FIRESTONE Diamonds had secured alternative power sources to keep its operations in Lesotho running until grid supply from the Muela Hydropower Station was returned, expected on December 1, the company said last week.
The UK-listed diamond producer, which mines the Liqhobong operation, said it had installed rented diesel generators. Production resumed on October 26, and the processing plant was operating at between 80% and 90% of full capacity “… as the new power generation system is being optimised”, the company said.
However, the remedial measures will come at a cost. “Normal operating costs are expected to increase by the cost of renting the gensets and of the associated diesel consumption,” the company added.
The production interruptions, and hike in power costs, come at an awkward time for Firestone amid poor diamond market conditions and pressure on the company to repay debt this financial year.
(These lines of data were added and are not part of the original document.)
-- ==== Sys2Proof/Safety.lean ====
section
/-! DEFINITION. What the statements call a sound state, what a command keeps, and a safe step. -/

namespace Sys2Proof.Machine

open Sys2Proof

/-- The three byte memories keep their one canonical form: addresses strictly rising, no listed byte equal to
what an unlisted address reads (device memory, 10 R220; SSD contents, 05 R117; ring memory, 02 R43). -/
def State.memoriesWf (s : State) : Bool := Memory.wf s.mem && Memory.wf s.ssd && Memory.wf s.ringMem

/-- Every listed value of a field fits the field's width in its register table (15, Access codes). -/
def fits (m : Assoc RegKey Nat) : Bool := m.all fun e => decide (e.2 < 2 ^ e.1.fld.desc.w)

/-- Every register field, and every value still in force of a field written since, fits its width. -/
def State.fieldsFit (s : State) : Bool := fits s.regs && fits s.lag

/-- What every command does to every state: the queue stays; what was sent stays sent; draws of free values only
advance; sound memories and fitting registers stay so. -/
structure Keeps (s t : State) : Prop where
  pending : t.pending = s.pending
  out : ∃ l, t.out = l ++ s.out
  free : s.free ≤ t.free
  memories : s.memoriesWf = true → t.memoriesWf = true
  fields : s.fieldsFit = true → t.fieldsFit = true

/-- A step that answers a next state. -/
def Completes (o : Host.Outcome State Fault Refusal) : Prop := ∃ t, o = .next t

/-- The EVT_STATUS bit of an event is set on an instance of its page (15 R325). -/
def Signalled (s : State) (e : Evt) (i : Nat := 0) : Prop := (hget s e.info.1 i).evtStatus.getLsbD e.info.2.1 = true

/-! ### Kinds of state, and what a command may change -/

/-- The kinds of state that a frame tells apart. -/
inductive Kind where
  /-- messages sent -/
  | messages
  /-- draws of free values -/
  | draws
  /-- page headers (15 Table 15.1) -/
  | headers
  /-- staging slots, latches and log of Cairn (11), with COALESCE_STATS.LATCHED -/
  | events
  /-- device memory, poison and cell errors -/
  | memory
  /-- start-up (13) -/
  | boot
  /-- boot flash (14, 15 R329) -/
  | flash
  /-- the ladder (13) -/
  | power
  /-- the pitch (01) -/
  | timebase
  /-- the links (02) -/
  | heads
  /-- configuration spaces, MSI-X, AER, event logs, tags (02) -/
  | config
  /-- hosts' HDM decoders (04) -/
  | decoders
  /-- leases and epochs (03) -/
  | partitions
  /-- extents, the reserve, granules in sanitising (03, 04) -/
  | extents
  /-- the fabric manager's event log (03) -/
  | fmLog
  /-- the directory, its transactions and waiting requests (04) -/
  | directory
  /-- versions and snapshot commands (04) -/
  | snapshots
  /-- Basecamp frames (05) -/
  | frames
  /-- the SSDs, their slots and the LBA map (05) -/
  | scree
  /-- fetched hints (05) -/
  | hints
  /-- the block index, the expander, the compactor (06) -/
  | compression
  /-- job rings (07) -/
  | rings
  /-- ring memory of the device (02) -/
  | ringMemory
  /-- jobs and windows (07) -/
  | jobs
  /-- steps and cores (08) -/
  | steps
  /-- tallies of regulation (09) -/
  | regulation
  /-- the PC controllers and the cluster stores (10) -/
  | controllers
  /-- dies and clusters out of service, clusters in reset (10) -/
  | outOfService
  /-- retirement and scrubbing (11) -/
  | ras
  /-- the pair (12) -/
  | pair
  /-- sessions (14) -/
  | sessions
  /-- pins (16) -/
  | pins
  /-- the register fields of a block's page, in force and waiting; of Cairn all but COALESCE_STATS.LATCHED -/
  | page (b : Blk)
  deriving DecidableEq, Repr

/-- A kind of state is the same in two states; every byte of a memory that is the same reads as before. -/
def Same (k : Kind) (s t : State) : Prop :=
  match k with
  | .messages => t.out = s.out
  | .draws => t.free = s.free
  | .headers => t.hdr = s.hdr
  | .events => t.cairn = s.cairn ∧ fget t .cairnCoalesceStatsLatched = fget s .cairnCoalesceStatsLatched
  | .memory => t.mem = s.mem ∧ t.poison = s.poison ∧ t.damage = s.damage
  | .boot => t.boot = s.boot
  | .flash => t.flash = s.flash
  | .power => t.power = s.power
  | .timebase => t.tb = s.tb
  | .heads => t.heads = s.heads
  | .config => t.cfgs = s.cfgs
  | .decoders => t.hdms = s.hdms
  | .partitions => t.parts = s.parts
  | .extents => t.exts = s.exts ∧ t.attrDue = s.attrDue ∧ t.reserve = s.reserve ∧ t.sanReqs = s.sanReqs ∧
      t.sanHalf = s.sanHalf
  | .fmLog => t.fmLog = s.fmLog
  | .directory => t.dir = s.dir ∧ t.trans = s.trans ∧ t.lineq = s.lineq
  | .snapshots => t.snaps = s.snaps ∧ t.snapCmds = s.snapCmds
  | .frames => t.frames = s.frames ∧ t.pinMarks = s.pinMarks ∧ t.draining = s.draining
  | .scree => t.lbaMap = s.lbaMap ∧ t.ssd = s.ssd ∧ t.locks = s.locks ∧ t.ios = s.ios ∧
      t.nextIo = s.nextIo ∧ t.slots = s.slots ∧ t.rebuild = s.rebuild ∧ t.tier = s.tier
  | .hints => t.hints = s.hints
  | .compression => t.index = s.index ∧ t.segs = s.segs ∧ t.cache = s.cache ∧ t.expPitch = s.expPitch ∧
      t.compactQ = s.compactQ ∧ t.stale = s.stale ∧ t.damaged = s.damaged
  | .rings => t.rings = s.rings
  | .ringMemory => t.ringMem = s.ringMem
  | .jobs => t.jobs = s.jobs ∧ t.windows = s.windows ∧ t.applied = s.applied
  | .steps => t.steps = s.steps ∧ t.coreTrips = s.coreTrips ∧ t.coresOut = s.coresOut
  | .regulation => t.qos = s.qos
  | .controllers => t.pcs = s.pcs ∧ t.stores = s.stores
  | .outOfService => t.portDiesOut = s.portDiesOut ∧ t.clustersOut = s.clustersOut ∧ t.resetting = s.resetting ∧
      t.repaired = s.repaired
  | .ras => t.ras = s.ras
  | .pair => t.belay = s.belay
  | .sessions => t.sessions = s.sessions
  | .pins => t.pins = s.pins
  | .page b => ∀ (f : Fld) (i j : Nat), f.desc.blk = b → f ≠ .cairnCoalesceStatsLatched →
      fget t f i j = fget s f i j ∧ fcur t f i j = fcur s f i j

/-- Two states differ at most in the kinds listed. -/
def SameBut (ks : List Kind) (s t : State) : Prop := ∀ k, k ∉ ks → Same k s t

/-- What an event may change: a page header, the staging slots, MSI-X entries, messages (15 R325; 11 R258). -/
def event : List Kind := [.messages, .headers, .events, .config]

/-- Those kinds and others. -/
def eventAnd (l : List Kind) : List Kind := event ++ l

/-- Every block's page. -/
def everyPage : List Kind := [.page .id, .page .port, .page .part, .page .ext, .page .dir, .page .tier, .page
  .cmp, .page .job, .page .qos, .page .pc, .page .store, .page .ras, .page .cairn, .page .belay, .page .pwr, .page
  .pin, .page .role, .page .pitch]

/-- Those kinds, others, and every page. -/
def eventPages (l : List Kind) : List Kind := event ++ l ++ everyPage

/-- Every kind of state. -/
def everyKind : List Kind := event ++ [.draws, .memory, .boot, .flash, .power, .timebase, .heads, .decoders,
  .partitions, .extents, .fmLog, .directory, .snapshots, .frames, .scree, .hints, .compression, .rings,
  .ringMemory, .jobs, .steps, .regulation, .controllers, .outOfService, .ras, .pair, .sessions, .pins] ++
  everyPage
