-- ==== Sys2Proof/Certificates/Slice0/Obligations.lean ====
section
/-! DEFINITION. The statements for the provers, one per rule or group of rules of the specification. Each
docstring names the rules it rests on; a clause that is the model's own choice names its log entry. -/

open Sys2Proof Sys2Proof.Machine

/-- Every step keeps the memories canonical and every register field within its width. For every state whose
three byte memories are in canonical form and whose register values fit their widths, a step that answers a next
state answers one with the same properties. (15 Access codes; 10 R220; 05 R117; 02 R43.) -/
def Obligations.StepsKeepSoundState : Prop :=
  ∀ s t : State, step s = .next t → s.memoriesWf = true → s.fieldsFit = true → t.memoriesWf = true ∧ t.fieldsFit = true

/-- The state after reset has canonical memories and fitting registers, and queues no command. State.reset meets
the invariant of StepsKeepSoundState; no command waits, no message was sent, every field reads its reset value.
Where the spec leaves a point open this rests on the reading of logs 5, 6, 7. (15 Access codes; 13 R299.) -/
def Obligations.ResetIsSound : Prop :=
  State.reset.memoriesWf = true ∧ State.reset.fieldsFit = true ∧ State.reset.pending = [] ∧ State.reset.out = [] ∧
    (∀ (f : Fld) (i j : Nat), fget State.reset f i j = f.desc.rst) ∧ State.reset.boot.phase = .auxOnly ∧
    ∀ a, Memory.get State.reset.mem a = 0

/-- Every command leaves every kind of state that its rules do not name. For every command c: where exec answers
a next state, that state differs from the first at most in the kinds of state listed for c in Leaves: every
other register page, memory byte, list, link, session, pin and message is as before. (15 R324; 15 R325; 11
R258.) -/
def Obligations.CommandsLeaveTheRest : Prop :=
  ∀ (c : Instr) (s t : State), exec c s = .next t → Leaves c s t

/-- Every command completes, keeps the queue, unsends nothing and keeps sound state. For every command and state
exec answers a next state (no command faults or is refused) that keeps the waiting queue, all messages sent
before, the order of free-value draws, canonical memories and fitting registers. Where the spec leaves a point
open this rests on the reading of log 2. (15 R330; 00 R8.) -/
def Obligations.CommandsCompleteAndKeep : Prop :=
  ∀ (c : Instr) (s : State), ∃ t, exec c s = .next t ∧ Keeps s t

/-- A step takes the command at the front of the queue; on an empty queue one timebase cycle passes. With c at
the front, a step is exec of c on the state with the rest of the queue. With nothing waiting, a step is one
cycle: only the phase, the queue-occupancy and PC tallies, the store banks with STORE.CONFLICTS, and draws of
free values change (the model's choice, logs 1 and 91). (01 R27; 09 R214.) -/
def Obligations.StepRunsTheFrontCommand : Prop :=
  (∀ (c : Instr) (rest : List Instr) (s : State),
    step { s with pending := c :: rest } = exec c { s with pending := rest }) ∧
  (∀ s : State, s.pending = [] → ∃ t, step s = .next t ∧ t.pending = [] ∧
    t.tb.phase = (if s.tb.phase + 1 < pitchLength s then s.tb.phase + 1 else s.tb.phase) ∧
    SameBut [.draws, .timebase, .regulation, .controllers, .page .store] s t)

/-- Each discovery and query command of an admitted session answers what the tables give. In a session with a
role, Identify, Get LD Info, Get LD Allocations, Get Multi-Headed Info, Get Head Info, Get DCD Info, Get Host DC
Region Configuration, Get DC Region Extent Lists, Get Partition State and the QoS queries each send one Success
answer with the values read. Where the spec leaves a point open this rests on the reading of log 15. (03 R58; 03
R59; 03 R78; 09 R217.) -/
def Obligations.FabricManagerReadsAnswer : Prop :=
  ∀ (s : State) (ses : Session), Admits s ses 1 →
    (∃ d, Answers (.identify ses) s ses .success (Config.vendorId.toNat :: d)) ∧
    Answers (.getLdInfo ses) s ses .success [exportBytes s, 16] ∧
    (∀ start count : Nat, start < 16 →
      Answers (.getLdAllocations ses start count) s ses .success
        ((((List.range 16).drop start).take count).flatMap fun _ => [0, 0]) ∧
      Answers (.getHeadInfo ses start count) s ses .success ((((List.range 16).drop start).take count).flatMap fun h =>
        [fget s .portLinkStatusRate h, fget s .portLinkStatusWidth h, fget s .portLinkStatusUp h]) ∧
      Answers (.getQosAllocatedBw ses start count) s ses .success
        ((((List.range 16).drop start).take count).map fun p => fractionOfGbs (fget s .qosGuarGbS p)) ∧
      Answers (.getQosBwLimit ses start count) s ses .success
        ((((List.range 16).drop start).take count).map fun _ => 255)) ∧
    Answers (.getMultiHeadedInfo ses) s ses .success
      (16 :: 16 :: (List.range 16).map fun p => fget s .partStateHeads p) ∧
    Answers (.getDcdInfo ses) s ses .success [16, 1, exportBytes s, 0x10000000] ∧
    (∀ p : Part, Answers (.getHostDcRegionConfiguration ses p) s ses .success [1, 0, exportBytes s, 0x10000000] ∧
      (∀ start count : Nat, ∃ l, Answers (.getDcRegionExtentLists ses p start count) s ses .success
        ((extsOf s p).length :: fget s .extStateGen p :: l) ∧
        l.length = 4 * (((extsOf s p).drop start).take count).length) ∧
      (∃ d, Answers (.getPartitionState ses [BitVec.ofNat 8 p, 0]) s ses .success d ∧ d.length = 7)) ∧
    Answers (.getQosStatus ses) s ses .success [s.qos.lastOver] ∧
    Answers (.getQosControl ses) s ses .success [s.qos.control.toNat]

/-- Commands whose subject is fixed, page reads and QoS control answer as their rules say. Set LD Allocations
and unlisted opcodes answer Unsupported in any session. In a session with a role, Set DC Region Configuration
and Set QoS BW Limit succeed exactly with the fixed values, Set QoS Control stores its values, and Read Page
Register answers as many registers as asked, EVT_STATUS among them. Where the spec leaves a point open this
rests on the reading of log 15. (03 R58; 03 R59; 09 R217; 15 R333.) -/
def Obligations.FixedCommandsAnswer : Prop :=
  ∀ (s : State) (ses : Session),
    (sesUp s ses = true → Answers (.setLdAllocations ses) s ses .unsupported [] ∧
      ∀ opcode : Nat, Answers (.fmCommandUnsupported ses opcode) s ses .unsupported []) ∧
    (Admits s ses 1 →
      (∀ (p : Part) (region blockSize base length : Nat),
        (region = 0 ∧ blockSize = 0x10000000 ∧ base = 0 ∧ length = exportBytes s →
          Answers (.setDcRegionConfiguration ses p region blockSize base length) s ses .success []) ∧
        (¬(region = 0 ∧ blockSize = 0x10000000 ∧ base = 0 ∧ length = exportBytes s) →
          Answers (.setDcRegionConfiguration ses p region blockSize base length) s ses .invalidInput [])) ∧
      (∀ (start : Nat) (limits : List Nat),
        (start + limits.length ≤ 16 ∧ (∀ x ∈ limits, x = 255) →
          Answers (.setQosBwLimit ses start limits) s ses .success []) ∧
        (¬(start + limits.length ≤ 16 ∧ ∀ x ∈ limits, x = 255) →
          Answers (.setQosBwLimit ses start limits) s ses .invalidInput [])) ∧
      (∀ values : W64, Gives (.setQosControl ses values) s fun t =>
        t.qos.control = values ∧ t.out = .fmRsp ses .success [] :: s.out) ∧
      (∀ (blk inst off count : Nat) (b : Blk), cmdPage blk inst off = some b → 1 ≤ count → count ≤ 64 →
        off + 8 * count ≤ 0x1000 →
        ∃ d, Answers (.readPageRegister ses blk inst off count) s ses .success d ∧ d.length = count ∧
          (off = 0x018 → pageLost s b inst = false → d.head? = some (hget s b inst).evtStatus.toNat)))
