-- ==== Sys2Proof/Laws/State.lean ====
section
/-! SUPPORT. One lemma for each field of `State` and each named update of Machine/Ops.lean: the update leaves the
field, or sets it. After them, what each accessor reads after each update. -/

set_option linter.all false

namespace Sys2Proof.Machine

open Sys2Proof

/-! ### Maps -/

@[simp] theorem aget_nil {κ α : Type} [DecidableEq κ] (k : κ) (d : α) : aget ([] : Assoc κ α) k d = d := rfl

theorem aget_adel_ne {κ α : Type} [DecidableEq κ] (m : Assoc κ α) {k l : κ} (d : α) (h : l ≠ k) :
    aget (adel m k) l d = aget m l d := by
  induction m with
  | nil => rfl
  | cons e r ih =>
    unfold adel at ih ⊢
    by_cases hk : e.1 = k
    · rw [List.filter_cons_of_neg (by simp [hk]), ih]
      conv => rhs; unfold aget
      rw [if_neg (fun c => h (c.symm.trans hk))]
    · rw [List.filter_cons_of_pos (by simp [hk])]
      unfold aget
      rw [ih]

theorem aget_adel_self {κ α : Type} [DecidableEq κ] (m : Assoc κ α) (k : κ) (d : α) : aget (adel m k) k d = d := by
  induction m with
  | nil => rfl
  | cons e r ih =>
    unfold adel at ih ⊢
    by_cases hk : e.1 = k
    · rw [List.filter_cons_of_neg (by simp [hk]), ih]
    · rw [List.filter_cons_of_pos (by simp [hk])]
      unfold aget
      rw [if_neg hk, ih]

@[simp] theorem aget_aset_self {κ α : Type} [DecidableEq κ] (m : Assoc κ α) (k : κ) (v d : α) :
    aget (aset m k v) k d = v := by
  unfold aset aget
  exact if_pos rfl

theorem aget_aset_ne {κ α : Type} [DecidableEq κ] (m : Assoc κ α) {k l : κ} (v d : α) (h : l ≠ k) :
    aget (aset m k v) l d = aget m l d := by
  unfold aset
  conv => lhs; unfold aget
  rw [if_neg (fun c => h c.symm), aget_adel_ne m d h]
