-- ==== Sys2Proof/Laws/Frames.lean ====
section
/-! SUPPORT. What an event, a record and a denied write touch (15 R325; 11 R258; 14 R309): page headers, the Cairn
staging slots with COALESCE_STATS.LATCHED, the MSI-X entries and the messages sent; nothing else. -/

set_option linter.all false

namespace Sys2Proof.Machine

open Sys2Proof

theorem signalVec_proj {α : Type} (q : State → α) (hc : ∀ s x, q { s with cfgs := x } = q s)
    (ho : ∀ s x, q { s with out := x } = q s) (s : State) (o vec : Nat) : q (signalVec s o vec) = q s := by
  unfold signalVec signalThrough
  dsimp only
  split
  · exact hc _ _
  · exact ho _ _

theorem stageRec_proj {α : Type} (q : State → α) (hk : ∀ s x, q { s with cairn := x } = q s)
    (hf : ∀ s n, q (fadd s .cairnCoalesceStatsLatched n) = q s) (s : State) (r : CRec) :
    q (stageRec s r).1 = q s := by
  unfold stageRec
  dsimp only
  split
  · exact (hf _ _).trans (hk _ _)
  · exact hk _ _

theorem eventBit_proj {α : Type} (q : State → α) (hh : ∀ s x, q { s with hdr := x } = q s)
    (hc : ∀ s x, q { s with cfgs := x } = q s) (ho : ∀ s x, q { s with out := x } = q s) (s : State) (b : Blk)
    (i bit : Nat) (stage : State → State × Bool) (hs : ∀ s, q (stage s).1 = q s) :
    q (eventBit s b i bit stage).1 = q s := by
  unfold eventBit
  dsimp only
  split
  · exact (signalVec_proj q hc ho _ _ _).trans ((hs _).trans (hh _ _))
  · exact (hs _).trans (hh _ _)

theorem noteOverflow_proj {α : Type} (q : State → α) (hh : ∀ s x, q { s with hdr := x } = q s)
    (hc : ∀ s x, q { s with cfgs := x } = q s) (ho : ∀ s x, q { s with out := x } = q s)
    (hk : ∀ s x, q { s with cairn := x } = q s) (hf : ∀ s n, q (fadd s .cairnCoalesceStatsLatched n) = q s)
    (x : State × Bool) : q (noteOverflow x) = q x.1 := by
  unfold noteOverflow
  split
  · refine eventBit_proj q hh hc ho _ _ _ _ _ fun s => ?_
    split
    · exact stageRec_proj q hk hf _ _
    · rfl
  · rfl

/-- An event leaves whatever does not read headers, MSI-X entries, messages, the staging slots or their counter. -/
theorem raise_proj {α : Type} (q : State → α) (hh : ∀ s x, q { s with hdr := x } = q s)
    (hc : ∀ s x, q { s with cfgs := x } = q s) (ho : ∀ s x, q { s with out := x } = q s)
    (hk : ∀ s x, q { s with cairn := x } = q s) (hf : ∀ s n, q (fadd s .cairnCoalesceStatsLatched n) = q s)
    (s : State) (e : Evt) (i : Nat) (part : Option Nat) (pl : List Byte) (src : Option Nat) (sev : Option Sev) :
    q (raise s e i part pl src sev) = q s := by
  unfold raise
  dsimp only
  refine (noteOverflow_proj q hh hc ho hk hf _).trans (eventBit_proj q hh hc ho _ _ _ _ _ fun s => ?_)
  split
  · exact stageRec_proj q hk hf _ _
  · rfl

theorem record_proj {α : Type} (q : State → α) (hh : ∀ s x, q { s with hdr := x } = q s)
    (hc : ∀ s x, q { s with cfgs := x } = q s) (ho : ∀ s x, q { s with out := x } = q s)
    (hk : ∀ s x, q { s with cairn := x } = q s) (hf : ∀ s n, q (fadd s .cairnCoalesceStatsLatched n) = q s)
    (s : State) (r : Rec) (src : Nat) (part : Option Nat) (pl : List Byte) :
    q (record s r src part pl) = q s := by
  unfold record
  dsimp only
  split
  · exact (noteOverflow_proj q hh hc ho hk hf _).trans (stageRec_proj q hk hf _ _)
  · rfl

theorem deny_proj {α : Type} (q : State → α) (hh : ∀ s x, q { s with hdr := x } = q s)
    (hc : ∀ s x, q { s with cfgs := x } = q s) (ho : ∀ s x, q { s with out := x } = q s)
    (hk : ∀ s x, q { s with cairn := x } = q s) (hf : ∀ s n, q (fadd s .cairnCoalesceStatsLatched n) = q s)
    (hd : ∀ s, q (finc s .roleDeniedWrites) = q s) (s : State) (v : View) : q (deny s v) = q s := by
  unfold deny
  exact (raise_proj q hh hc ho hk hf _ _ _ _ _ _ _).trans (hd _)

theorem aerLog_proj {α : Type} (q : State → α) (hc : ∀ s x, q { s with cfgs := x } = q s)
    (ho : ∀ s x, q { s with out := x } = q s) (s : State) (o : Nat) (h : Head) (e : AerErr) :
    q (aerLog s o h e) = q s := by
  unfold aerLog
  dsimp only
  split
  · exact (ho _ _).trans ((ho _ _).trans (hc _ _))
  · exact (ho _ _).trans (hc _ _)
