-- ==== Sys2Proof/Laws/Moves.lean ====
section
/-! SUPPORT. What every command keeps (`Keeps`) and which kinds of state it may change, for the operations that all
meanings are made of; the lemmas about the functions of each file stand in `Laws/Moves<File>.lean`. A set of kinds
is a number whose bits are `Kind.num`. -/

set_option linter.all false

namespace Sys2Proof.Machine

open Sys2Proof

/-- The place of a kind in a set of kinds. -/
def Kind.num : Kind → Nat
  | .messages => 0
  | .draws => 1
  | .headers => 2
  | .events => 3
  | .memory => 4
  | .boot => 5
  | .flash => 6
  | .power => 7
  | .timebase => 8
  | .heads => 9
  | .config => 10
  | .decoders => 11
  | .partitions => 12
  | .extents => 13
  | .fmLog => 14
  | .directory => 15
  | .snapshots => 16
  | .frames => 17
  | .scree => 18
  | .hints => 19
  | .compression => 20
  | .rings => 21
  | .ringMemory => 22
  | .jobs => 23
  | .steps => 24
  | .regulation => 25
  | .controllers => 26
  | .outOfService => 27
  | .ras => 28
  | .pair => 29
  | .sessions => 30
  | .pins => 31
  | .page b => match b with
    | .id => 32
    | .port => 33
    | .part => 34
    | .ext => 35
    | .dir => 36
    | .tier => 37
    | .cmp => 38
    | .job => 39
    | .qos => 40
    | .pc => 41
    | .store => 42
    | .ras => 43
    | .cairn => 44
    | .belay => 45
    | .pwr => 46
    | .pin => 47
    | .role => 48
    | .pitch => 49

/-- The kind that holds a register field. -/
def Fld.kind (f : Fld) : Kind := if f = .cairnCoalesceStatsLatched then .events else .page f.desc.blk

/-- A set of kinds lies in another. -/
def Sub (a b : Nat) : Prop := Nat.lor a b = b

theorem Sub.trans {a b c : Nat} (h : Sub a b) (k : Sub b c) : Sub a c := by
  unfold Sub at *
  rw [← k]
  show a ||| (b ||| c) = b ||| c
  rw [← Nat.or_assoc]
  exact congrArg (· ||| c) h

theorem Sub.up {a b F : Nat} (hF : Sub b F) (h : Nat.lor a b = b) : Sub a F := Sub.trans h hF

theorem Sub.bit {n F i : Nat} (h : Sub n F) (hn : n.testBit i = true) : F.testBit i = true := by
  have e : n ||| F = F := h
  rw [← e, Nat.testBit_or, hn, Bool.true_or]

theorem Sub.no {n F i : Nat} (h : Sub n F) (hk : F.testBit i = false) (hn : n.testBit i = true) : False := by
  rw [h.bit hn] at hk
  cases hk

/-- What a command keeps, and the kinds of state that it leaves. -/
structure Moves (F : Nat) (s t : State) : Prop where
  keeps : Keeps s t
  frame : ∀ k : Kind, F.testBit k.num = false → Same k s t

theorem Keeps.refl (s : State) : Keeps s s := ⟨rfl, ⟨[], rfl⟩, Nat.le_refl _, id, id⟩

theorem Keeps.trans {s t u : State} (h : Keeps s t) (k : Keeps t u) : Keeps s u := by
  obtain ⟨l, hl⟩ := h.out
  obtain ⟨m, hm⟩ := k.out
  exact ⟨k.pending.trans h.pending, ⟨m ++ l, by rw [hm, hl, List.append_assoc]⟩, Nat.le_trans h.free k.free,
    fun x => k.memories (h.memories x), fun x => k.fields (h.fields x)⟩

theorem Same.refl (k : Kind) (s : State) : Same k s s := by
  cases k <;> simp [Same]

theorem Same.trans {k : Kind} {s t u : State} (h : Same k s t) (g : Same k t u) : Same k s u := by
  cases k <;> simp_all [Same]

theorem Moves.refl (F : Nat) (s : State) : Moves F s s := ⟨.refl s, fun k _ => .refl k s⟩

theorem Moves.trans {F : Nat} {s t u : State} (h : Moves F s t) (k : Moves F t u) : Moves F s u :=
  ⟨h.keeps.trans k.keeps, fun q hq => (h.frame q hq).trans (k.frame q hq)⟩

theorem memoriesWf_iff (s : State) :
    s.memoriesWf = true ↔ Memory.wf s.mem = true ∧ Memory.wf s.ssd = true ∧ Memory.wf s.ringMem = true := by
  simp [State.memoriesWf, and_assoc]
It said in July that it planned to repay $10.2m in debt to South African bank, ABSA. This would be financed from operating cash flow and existing cash resources, which stood at $26.3m as of the year-end.
Operating costs were already expected to be higher in the 2020 financial year compared to 2019 owing to increased waste stripping.
Firestone said previously that production for the 2020 financial year would be between 820,000 and 870,000 carats – the same as 2019 guidance. Production for 2019 came in at the low end of guidance at some 829,458 carats.